EXERCISE AIM: Using the data that follows, report how many lines include "obtain"; output no other text.
"""
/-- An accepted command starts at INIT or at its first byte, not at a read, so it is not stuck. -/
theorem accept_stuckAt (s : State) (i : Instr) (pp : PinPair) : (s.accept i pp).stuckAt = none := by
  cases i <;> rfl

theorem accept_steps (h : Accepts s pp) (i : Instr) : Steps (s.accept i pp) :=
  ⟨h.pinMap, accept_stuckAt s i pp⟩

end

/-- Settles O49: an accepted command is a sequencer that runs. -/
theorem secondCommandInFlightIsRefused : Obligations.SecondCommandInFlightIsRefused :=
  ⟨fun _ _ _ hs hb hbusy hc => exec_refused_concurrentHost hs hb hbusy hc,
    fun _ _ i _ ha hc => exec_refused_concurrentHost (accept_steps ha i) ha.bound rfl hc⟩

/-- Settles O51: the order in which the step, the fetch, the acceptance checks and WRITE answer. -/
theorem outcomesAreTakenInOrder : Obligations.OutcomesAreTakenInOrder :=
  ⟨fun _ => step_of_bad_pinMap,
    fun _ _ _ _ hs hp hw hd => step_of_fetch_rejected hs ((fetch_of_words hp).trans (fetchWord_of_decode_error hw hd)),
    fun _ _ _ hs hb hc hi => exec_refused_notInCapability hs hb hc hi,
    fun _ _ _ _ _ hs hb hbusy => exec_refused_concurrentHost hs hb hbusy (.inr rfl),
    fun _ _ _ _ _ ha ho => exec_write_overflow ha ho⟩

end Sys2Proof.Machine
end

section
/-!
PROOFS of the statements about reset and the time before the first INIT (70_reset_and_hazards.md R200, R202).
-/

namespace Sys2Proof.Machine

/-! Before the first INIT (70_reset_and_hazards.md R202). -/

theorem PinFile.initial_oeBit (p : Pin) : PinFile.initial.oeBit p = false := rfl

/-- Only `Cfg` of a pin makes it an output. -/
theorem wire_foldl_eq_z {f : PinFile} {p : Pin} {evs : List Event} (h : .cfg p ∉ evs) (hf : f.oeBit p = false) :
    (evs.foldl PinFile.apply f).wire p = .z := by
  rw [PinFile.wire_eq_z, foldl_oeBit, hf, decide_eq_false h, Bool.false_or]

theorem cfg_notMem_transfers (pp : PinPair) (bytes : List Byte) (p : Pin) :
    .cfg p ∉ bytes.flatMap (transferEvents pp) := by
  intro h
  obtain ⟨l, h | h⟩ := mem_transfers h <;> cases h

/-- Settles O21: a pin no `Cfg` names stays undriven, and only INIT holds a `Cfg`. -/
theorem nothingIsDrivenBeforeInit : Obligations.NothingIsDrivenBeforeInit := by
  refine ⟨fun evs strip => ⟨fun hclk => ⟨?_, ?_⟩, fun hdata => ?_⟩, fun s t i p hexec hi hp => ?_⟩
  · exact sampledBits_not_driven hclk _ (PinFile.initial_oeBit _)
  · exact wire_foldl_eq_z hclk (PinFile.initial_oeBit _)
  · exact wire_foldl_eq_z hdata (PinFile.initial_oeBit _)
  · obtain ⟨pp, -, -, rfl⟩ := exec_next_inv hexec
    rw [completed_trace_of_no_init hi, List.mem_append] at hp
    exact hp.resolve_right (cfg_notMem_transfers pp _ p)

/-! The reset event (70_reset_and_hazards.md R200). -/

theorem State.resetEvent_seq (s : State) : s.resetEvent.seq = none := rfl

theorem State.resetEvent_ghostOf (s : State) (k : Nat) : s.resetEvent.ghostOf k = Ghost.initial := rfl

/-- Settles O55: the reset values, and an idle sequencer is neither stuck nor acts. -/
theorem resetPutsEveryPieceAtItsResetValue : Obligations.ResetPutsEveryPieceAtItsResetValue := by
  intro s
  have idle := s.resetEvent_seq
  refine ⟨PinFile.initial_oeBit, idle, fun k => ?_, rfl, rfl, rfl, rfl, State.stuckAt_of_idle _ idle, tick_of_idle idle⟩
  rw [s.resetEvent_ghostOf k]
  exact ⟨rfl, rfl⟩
"""
"""
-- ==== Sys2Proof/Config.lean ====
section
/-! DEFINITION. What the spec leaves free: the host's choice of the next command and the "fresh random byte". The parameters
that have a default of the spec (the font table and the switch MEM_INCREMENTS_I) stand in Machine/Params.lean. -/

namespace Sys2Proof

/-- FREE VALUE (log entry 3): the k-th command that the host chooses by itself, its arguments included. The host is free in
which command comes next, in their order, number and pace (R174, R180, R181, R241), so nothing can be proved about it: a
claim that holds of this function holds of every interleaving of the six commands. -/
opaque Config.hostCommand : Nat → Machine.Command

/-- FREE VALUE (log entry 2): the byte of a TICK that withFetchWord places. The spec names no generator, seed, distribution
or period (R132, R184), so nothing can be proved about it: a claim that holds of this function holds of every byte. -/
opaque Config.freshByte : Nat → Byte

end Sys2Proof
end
"""
WRITTEN SOLUTION: 2